Stored data
****************************************

-- ==== Sys2Proof/Laws/PerInstr.lean ====
section
/-! SUPPORT. The family Codec: for each constructor, that its word decodes to it with every operand; a command or an event has no word. -/

namespace Sys2Proof.Laws

/-- The word of an instruction decodes to it (R71 to R79). -/
def Codec.Statement (i : Instr) : Prop := ∀ w, encodeWord i = some w → decodeWord w = some i

theorem word_toNat {n : Nat} {w : Word} (h : wrd n = w) (hn : n < 2 ^ 32) : w.toNat = n := by
  subst h; unfold wrd; rw [BitVec.toNat_ofNat]; exact Nat.mod_eq_of_lt hn

theorem fld_of {w : Word} {lo n v : Nat} (h : w.toNat / 2 ^ lo % 2 ^ n = v) : fld w lo n = v := h

theorem bits_of {w : Word} {lo n : Nat} {x : BitVec n} (h : w.toNat / 2 ^ lo % 2 ^ n = x.toNat) : bits w lo n = x :=
  BitVec.eq_of_toNat_eq (by simpa [bits] using h)

theorem bit_of {w : Word} {lo : Nat} {x : Bool} (h : w.toNat / 2 ^ lo % 2 = x.toNat) : bit w lo = x := by
  cases x <;> simp_all [bit, fld]

theorem decode_at_00 {w : Word} (h : fld w 25 7 = 0x00) : decodeWord w =
    if fld w 0 25 = 0 then some .nop
    else none := by
  rw [decodeWord, h]; rfl

theorem decode_at_01 {w : Word} (h : fld w 25 7 = 0x01) : decodeWord w =
    some (.mood (bit w 24) (bits w 18 6) (bits w 0 18)) := by
  rw [decodeWord, h]; rfl

theorem decode_at_02 {w : Word} (h : fld w 25 7 = 0x02) : decodeWord w =
    if fld w 18 7 = 0 ∧ fld w 0 12 = 0 then some (.maskSet (bits w 12 6))
    else if fld w 18 7 = 0 ∧ fld w 0 12 = 1 then some (.maskAnd (bits w 12 6))
    else if fld w 18 7 = 0 ∧ fld w 0 12 = 2 then some (.maskOr (bits w 12 6))
    else if fld w 18 7 = 64 ∧ fld w 0 12 = 3 then some (.maskG (bits w 12 6))
    else if fld w 24 1 = 1 ∧ fld w 0 18 = 4 then some (.maskRd (bits w 18 6))
    else if fld w 0 25 = 5 then some .maskAlive
    else none := by
  rw [decodeWord, h]; rfl

theorem decode_at_03 {w : Word} (h : fld w 25 7 = 0x03) : decodeWord w =
    if fld w 21 4 = 0 then some (.br (bits w 0 21))
    else none := by
  rw [decodeWord, h]; rfl

theorem decode_at_04 {w : Word} (h : fld w 25 7 = 0x04) : decodeWord w =
    if fld w 21 1 = 0 then some (.brAny (bits w 22 3) (bits w 0 21))
    else none := by
  rw [decodeWord, h]; rfl

theorem decode_at_05 {w : Word} (h : fld w 25 7 = 0x05) : decodeWord w =
    if fld w 21 1 = 0 then some (.brAll (bits w 22 3) (bits w 0 21))
    else none := by
  rw [decodeWord, h]; rfl

theorem decode_at_06 {w : Word} (h : fld w 25 7 = 0x06) : decodeWord w =
    if fld w 21 1 = 0 then some (.brNone (bits w 22 3) (bits w 0 21))
    else none := by
  rw [decodeWord, h]; rfl

theorem decode_at_07 {w : Word} (h : fld w 25 7 = 0x07) : decodeWord w =
    if fld w 21 1 = 0 then some (.brDiv (bits w 22 3) (bits w 0 21))
    else none := by
  rw [decodeWord, h]; rfl

theorem decode_at_08 {w : Word} (h : fld w 25 7 = 0x08) : decodeWord w =
    if fld w 0 25 = 0 then some .join
    else none := by
  rw [decodeWord, h]; rfl

theorem decode_at_09 {w : Word} (h : fld w 25 7 = 0x09) : decodeWord w =
    if fld w 21 4 = 0 then some (.call (bits w 0 21))
    else none := by
  rw [decodeWord, h]; rfl

theorem decode_at_0a {w : Word} (h : fld w 25 7 = 0x0A) : decodeWord w =
    if fld w 18 7 = 64 ∧ fld w 0 12 = 0 then some (.ret (bits w 12 6))
    else none := by
  rw [decodeWord, h]; rfl

theorem decode_at_0b {w : Word} (h : fld w 25 7 = 0x0B) : decodeWord w =
    if fld w 0 25 = 0 then some .endThreads
    else none := by
  rw [decodeWord, h]; rfl

theorem decode_at_0c {w : Word} (h : fld w 25 7 = 0x0C) : decodeWord w =
    if fld w 0 25 = 0 then some .barWg
    else if fld w 0 25 = 1 then some .barGang
    else if fld w 24 1 = 1 ∧ fld w 0 18 = 2 then some (.barArrive (bits w 18 6))
    else if fld w 18 7 = 64 ∧ fld w 0 12 = 3 then some (.barWait (bits w 12 6))
    else if fld w 18 7 = 64 ∧ fld w 0 6 = 4 then some (.barNamed (bits w 12 6) (bits w 6 6))
    else none := by
  rw [decodeWord, h]; rfl

theorem decode_at_0d {w : Word} (h : fld w 25 7 = 0x0D) : decodeWord w =
    if fld w 0 25 = 0 then some .cede
    else none := by
  rw [decodeWord, h]; rfl

theorem decode_at_0e {w : Word} (h : fld w 25 7 = 0x0E) : decodeWord w =
    if fld w 18 7 = 0 then some (.trapUser (bits w 0 18))
    else none := by
  rw [decodeWord, h]; rfl

theorem decode_at_0f {w : Word} (h : fld w 25 7 = 0x0F) : decodeWord w =
    if fld w 24 1 = 1 ∧ fld w 12 6 = 0 ∧ fld w 0 6 = 8 then some (.sysCsrr (bits w 18 6) (bits w 6 6))
    else if fld w 18 7 = 64 ∧ fld w 0 6 = 9 then some (.sysCsrw (bits w 12 6) (bits w 6 6))
    else if fld w 24 1 = 1 ∧ fld w 0 12 = 2 then some (.sysLocq (bits w 18 6) (bits w 12 6))
    else if fld w 0 25 = 3 then some .sysSnap
    else if fld w 24 1 = 1 ∧ fld w 0 18 = 4 then some (.sysClk (bits w 18 6))
    else if fld w 24 1 = 1 ∧ fld w 0 18 = 5 then some (.sysFlagerr (bits w 18 6))
    else none := by
  rw [decodeWord, h]; rfl

theorem decode_at_10 {w : Word} (h : fld w 25 7 = 0x10) : decodeWord w =
    if fld w 0 3 = 0 then some (.iadd (bit w 24) (bits w 18 6) (bits w 12 6) (bits w 6 6) (bit w 5) (bit w 4) (bit w 3))
    else none := by
  rw [decodeWord, h]; rfl

theorem decode_at_11 {w : Word} (h : fld w 25 7 = 0x11) : decodeWord w =
    if fld w 0 3 = 0 then some (.isub (bit w 24) (bits w 18 6) (bits w 12 6) (bits w 6 6) (bit w 5) (bit w 4) (bit w 3))
    else none := by
  rw [decodeWord, h]; rfl

theorem decode_at_12 {w : Word} (h : fld w 25 7 = 0x12) : decodeWord w =
    if fld w 0 3 = 0 then some (.imul (bit w 24) (bits w 18 6) (bits w 12 6) (bits w 6 6) (bit w 5) (bit w 4) (bit w 3))
    else none := by
  rw [decodeWord, h]; rfl

theorem decode_at_13 {w : Word} (h : fld w 25 7 = 0x13) : decodeWord w =
    if fld w 0 3 = 0 then some (.imulh (bit w 24) (bits w 18 6) (bits w 12 6) (bits w 6 6) (bit w 5) (bit w 4) (bit w 3))
    else none := by
  rw [decodeWord, h]; rfl

theorem decode_at_14 {w : Word} (h : fld w 25 7 = 0x14) : decodeWord w =
    if fld w 0 3 = 0 then some (.imad (bit w 24) (bits w 18 6) (bits w 12 6) (bits w 6 6) (bit w 5) (bit w 4) (bit w 3))
    else none := by
  rw [decodeWord, h]; rfl

theorem decode_at_15 {w : Word} (h : fld w 25 7 = 0x15) : decodeWord w =
    if fld w 0 3 = 0 then some (.idivQs (bit w 24) (bits w 18 6) (bits w 12 6) (bits w 6 6) (bit w 5) (bit w 4) (bit w 3))
    else if fld w 0 3 = 1 then some (.idivQn (bit w 24) (bits w 18 6) (bits w 12 6) (bits w 6 6) (bit w 5) (bit w 4) (bit w 3))
    else if fld w 0 3 = 2 then some (.idivRs (bit w 24) (bits w 18 6) (bits w 12 6) (bits w 6 6) (bit w 5) (bit w 4) (bit w 3))
    else if fld w 0 3 = 3 then some (.idivRn (bit w 24) (bits w 18 6) (bits w 12 6) (bits w 6 6) (bit w 5) (bit w 4) (bit w 3))
    else none := by
  rw [decodeWord, h]; rfl

theorem decode_at_16 {w : Word} (h : fld w 25 7 = 0x16) : decodeWord w =
    if fld w 0 3 = 0 then some (.imin (bit w 24) (bits w 18 6) (bits w 12 6) (bits w 6 6) (bit w 5) (bit w 4) (bit w 3))
    else none := by
  rw [decodeWord, h]; rfl

theorem decode_at_17 {w : Word} (h : fld w 25 7 = 0x17) : decodeWord w =
    if fld w 0 3 = 0 then some (.imax (bit w 24) (bits w 18 6) (bits w 12 6) (bits w 6 6) (bit w 5) (bit w 4) (bit w 3))
    else none := by
  rw [decodeWord, h]; rfl

theorem decode_at_18 {w : Word} (h : fld w 25 7 = 0x18) : decodeWord w =
    if fld w 6 6 = 0 ∧ fld w 0 5 = 0 then some (.iabs (bit w 24) (bits w 18 6) (bits w 12 6) (bit w 5))
    else none := by
  rw [decodeWord, h]; rfl

theorem decode_at_19 {w : Word} (h : fld w 25 7 = 0x19) : decodeWord w =
    if fld w 6 6 = 0 ∧ fld w 0 5 = 0 then some (.ineg (bit w 24) (bits w 18 6) (bits w 12 6) (bit w 5))
    else none := by
  rw [decodeWord, h]; rfl

theorem decode_at_1a {w : Word} (h : fld w 25 7 = 0x1A) : decodeWord w =
    if fld w 0 3 = 0 then some (.bitAnd (bit w 24) (bits w 18 6) (bits w 12 6) (bits w 6 6) (bit w 5) (bit w 4) (bit w 3))
    else none := by
  rw [decodeWord, h]; rfl

theorem decode_at_1b {w : Word} (h : fld w 25 7 = 0x1B) : decodeWord w =
    if fld w 0 3 = 0 then some (.bitOr (bit w 24) (bits w 18 6) (bits w 12 6) (bits w 6 6) (bit w 5) (bit w 4) (bit w 3))
    else none := by
  rw [decodeWord, h]; rfl

theorem decode_at_1c {w : Word} (h : fld w 25 7 = 0x1C) : decodeWord w =
    if fld w 0 3 = 0 then some (.bitXor (bit w 24) (bits w 18 6) (bits w 12 6) (bits w 6 6) (bit w 5) (bit w 4) (bit w 3))
    else none := by
  rw [decodeWord, h]; rfl

theorem decode_at_1d {w : Word} (h : fld w 25 7 = 0x1D) : decodeWord w =
    if fld w 0 3 = 0 then some (.bitAndn (bit w 24) (bits w 18 6) (bits w 12 6) (bits w 6 6) (bit w 5) (bit w 4) (bit w 3))
    else none := by
  rw [decodeWord, h]; rfl

theorem decode_at_1e {w : Word} (h : fld w 25 7 = 0x1E) : decodeWord w =
    if fld w 0 3 = 0 then some (.shl (bit w 24) (bits w 18 6) (bits w 12 6) (bits w 6 6) (bit w 5) (bit w 4) (bit w 3))
    else none := by
  rw [decodeWord, h]; rfl

theorem decode_at_1f {w : Word} (h : fld w 25 7 = 0x1F) : decodeWord w =
    if fld w 0 3 = 0 then some (.shrL (bit w 24) (bits w 18 6) (bits w 12 6) (bits w 6 6) (bit w 5) (bit w 4) (bit w 3))
    else if fld w 0 3 = 1 then some (.shrA (bit w 24) (bits w 18 6) (bits w 12 6) (bits w 6 6) (bit w 5) (bit w 4) (bit w 3))
    else none := by
  rw [decodeWord, h]; rfl

theorem decode_at_20 {w : Word} (h : fld w 25 7 = 0x20) : decodeWord w =
    if fld w 0 3 = 0 then some (.rotL (bit w 24) (bits w 18 6) (bits w 12 6) (bits w 6 6) (bit w 5) (bit w 4) (bit w 3))
    else if fld w 0 3 = 1 then some (.rotR (bit w 24) (bits w 18 6) (bits w 12 6) (bits w 6 6) (bit w 5) (bit w 4) (bit w 3))
    else none := by
  rw [decodeWord, h]; rfl

theorem decode_at_21 {w : Word} (h : fld w 25 7 = 0x21) : decodeWord w =
    if fld w 6 6 = 0 ∧ fld w 0 5 = 0 then some (.bitcPopc (bit w 24) (bits w 18 6) (bits w 12 6) (bit w 5))
    else if fld w 6 6 = 0 ∧ fld w 0 5 = 1 then some (.bitcClz (bit w 24) (bits w 18 6) (bits w 12 6) (bit w 5))
    else if fld w 6 6 = 0 ∧ fld w 0 5 = 2 then some (.bitcCtz (bit w 24) (bits w 18 6) (bits w 12 6) (bit w 5))
    else if fld w 6 6 = 0 ∧ fld w 0 5 = 3 then some (.bitcBrev (bit w 24) (bits w 18 6) (bits w 12 6) (bit w 5))
    else none := by
  rw [decodeWord, h]; rfl

theorem decode_at_22 {w : Word} (h : fld w 25 7 = 0x22) : decodeWord w =
    if fld w 0 4 = 0 then some (.bfeN (bit w 24) (bits w 18 6) (bits w 12 6) (bits w 6 6) (bit w 5) (bit w 4))
    else if fld w 0 4 = 1 then some (.bfeS (bit w 24) (bits w 18 6) (bits w 12 6) (bits w 6 6) (bit w 5) (bit w 4))
    else none := by
  rw [decodeWord, h]; rfl

theorem decode_at_23 {w : Word} (h : fld w 25 7 = 0x23) : decodeWord w =
    if fld w 0 4 = 0 then some (.bfi (bit w 24) (bits w 18 6) (bits w 12 6) (bits w 6 6) (bit w 5) (bit w 4))
    else none := by
  rw [decodeWord, h]; rfl

theorem decode_at_24 {w : Word} (h : fld w 25 7 = 0x24) : decodeWord w =
    if fld w 0 3 = 0 then some (.icmpEq (bit w 24) (bits w 18 6) (bits w 12 6) (bits w 6 6) (bit w 5) (bit w 4) (bit w 3))
    else if fld w 0 3 = 1 then some (.icmpNe (bit w 24) (bits w 18 6) (bits w 12 6) (bits w 6 6) (bit w 5) (bit w 4) (bit w 3))
    else if fld w 0 3 = 2 then some (.icmpLt (bit w 24) (bits w 18 6) (bits w 12 6) (bits w 6 6) (bit w 5) (bit w 4) (bit w 3))
    else if fld w 0 3 = 3 then some (.icmpLe (bit w 24) (bits w 18 6) (bits w 12 6) (bits w 6 6) (bit w 5) (bit w 4) (bit w 3))
    else if fld w 0 3 = 4 then some (.icmpGt (bit w 24) (bits w 18 6) (bits w 12 6) (bits w 6 6) (bit w 5) (bit w 4) (bit w 3))
    else if fld w 0 3 = 5 then some (.icmpGe (bit w 24) (bits w 18 6) (bits w 12 6) (bits w 6 6) (bit w 5) (bit w 4) (bit w 3))
    else none := by
  rw [decodeWord, h]; rfl

theorem decode_at_25 {w : Word} (h : fld w 25 7 = 0x25) : decodeWord w =
    some (.sel (bit w 24) (bits w 18 6) (bits w 12 6) (bits w 6 6) (bit w 5) (bit w 4) (bit w 3) (bits w 0 3)) := by
  rw [decodeWord, h]; rfl

theorem decode_at_26 {w : Word} (h : fld w 25 7 = 0x26) : decodeWord w =
    if fld w 6 6 = 0 ∧ fld w 0 5 = 0 then some (.mov (bit w 24) (bits w 18 6) (bits w 12 6) (bit w 5))
    else if fld w 0 12 = 1 then some (.movSpecial (bit w 24) (bits w 18 6) (bits w 12 6))
    else if fld w 24 1 = 0 ∧ fld w 0 12 = 2 then some (.movG (bits w 18 6) (bits w 12 6))
    else none := by
  rw [decodeWord, h]; rfl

****************************************

In the entries above, restate word for word the lines between the one holding "0x20) : decodeWord" and the one holding "0x22) : decodeWord", inclusive, and nothing besides.

Solved problem —
theorem decode_at_20 {w : Word} (h : fld w 25 7 = 0x20) : decodeWord w =
    if fld w 0 3 = 0 then some (.rotL (bit w 24) (bits w 18 6) (bits w 12 6) (bits w 6 6) (bit w 5) (bit w 4) (bit w 3))
    else if fld w 0 3 = 1 then some (.rotR (bit w 24) (bits w 18 6) (bits w 12 6) (bits w 6 6) (bit w 5) (bit w 4) (bit w 3))
    else none := by
  rw [decodeWord, h]; rfl

theorem decode_at_21 {w : Word} (h : fld w 25 7 = 0x21) : decodeWord w =
    if fld w 6 6 = 0 ∧ fld w 0 5 = 0 then some (.bitcPopc (bit w 24) (bits w 18 6) (bits w 12 6) (bit w 5))
    else if fld w 6 6 = 0 ∧ fld w 0 5 = 1 then some (.bitcClz (bit w 24) (bits w 18 6) (bits w 12 6) (bit w 5))
    else if fld w 6 6 = 0 ∧ fld w 0 5 = 2 then some (.bitcCtz (bit w 24) (bits w 18 6) (bits w 12 6) (bit w 5))
    else if fld w 6 6 = 0 ∧ fld w 0 5 = 3 then some (.bitcBrev (bit w 24) (bits w 18 6) (bits w 12 6) (bit w 5))
    else none := by
  rw [decodeWord, h]; rfl

theorem decode_at_22 {w : Word} (h : fld w 25 7 = 0x22) : decodeWord w =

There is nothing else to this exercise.